__DIRECTIONS__
In the data below, find the line that contains "(60_exceptions.md R184). -/" and the line that contains "match t.dir with". Copy both, plus every line between them, exactly.

Content starts

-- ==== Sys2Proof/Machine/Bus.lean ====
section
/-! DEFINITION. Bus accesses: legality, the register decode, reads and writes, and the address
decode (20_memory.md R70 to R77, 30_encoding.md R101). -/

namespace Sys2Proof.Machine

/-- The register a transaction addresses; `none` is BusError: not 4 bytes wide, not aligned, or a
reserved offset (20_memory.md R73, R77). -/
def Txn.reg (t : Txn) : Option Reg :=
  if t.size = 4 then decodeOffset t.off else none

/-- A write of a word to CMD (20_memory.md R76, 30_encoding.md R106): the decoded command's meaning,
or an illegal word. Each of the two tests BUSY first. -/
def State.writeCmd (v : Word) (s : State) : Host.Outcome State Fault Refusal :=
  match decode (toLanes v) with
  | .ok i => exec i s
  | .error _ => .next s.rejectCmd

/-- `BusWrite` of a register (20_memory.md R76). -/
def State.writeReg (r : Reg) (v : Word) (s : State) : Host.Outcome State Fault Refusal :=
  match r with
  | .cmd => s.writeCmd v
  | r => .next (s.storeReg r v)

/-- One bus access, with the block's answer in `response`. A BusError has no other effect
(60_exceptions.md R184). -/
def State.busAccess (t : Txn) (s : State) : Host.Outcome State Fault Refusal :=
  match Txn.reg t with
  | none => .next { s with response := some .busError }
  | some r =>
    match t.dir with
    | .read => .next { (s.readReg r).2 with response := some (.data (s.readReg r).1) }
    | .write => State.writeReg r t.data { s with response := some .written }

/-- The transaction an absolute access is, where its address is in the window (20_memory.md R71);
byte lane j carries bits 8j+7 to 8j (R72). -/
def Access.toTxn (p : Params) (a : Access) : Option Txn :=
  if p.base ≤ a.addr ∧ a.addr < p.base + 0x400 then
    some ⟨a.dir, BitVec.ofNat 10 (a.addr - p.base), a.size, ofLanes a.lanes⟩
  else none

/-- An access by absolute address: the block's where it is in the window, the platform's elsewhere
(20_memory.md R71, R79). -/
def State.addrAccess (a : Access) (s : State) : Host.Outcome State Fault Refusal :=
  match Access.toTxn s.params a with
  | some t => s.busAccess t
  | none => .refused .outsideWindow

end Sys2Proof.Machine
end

Content ends

__RESPONSE BOX__
(60_exceptions.md R184). -/
def State.busAccess (t : Txn) (s : State) : Host.Outcome State Fault Refusal :=
  match Txn.reg t with
  | none => .next { s with response := some .busError }
  | some r =>
    match t.dir with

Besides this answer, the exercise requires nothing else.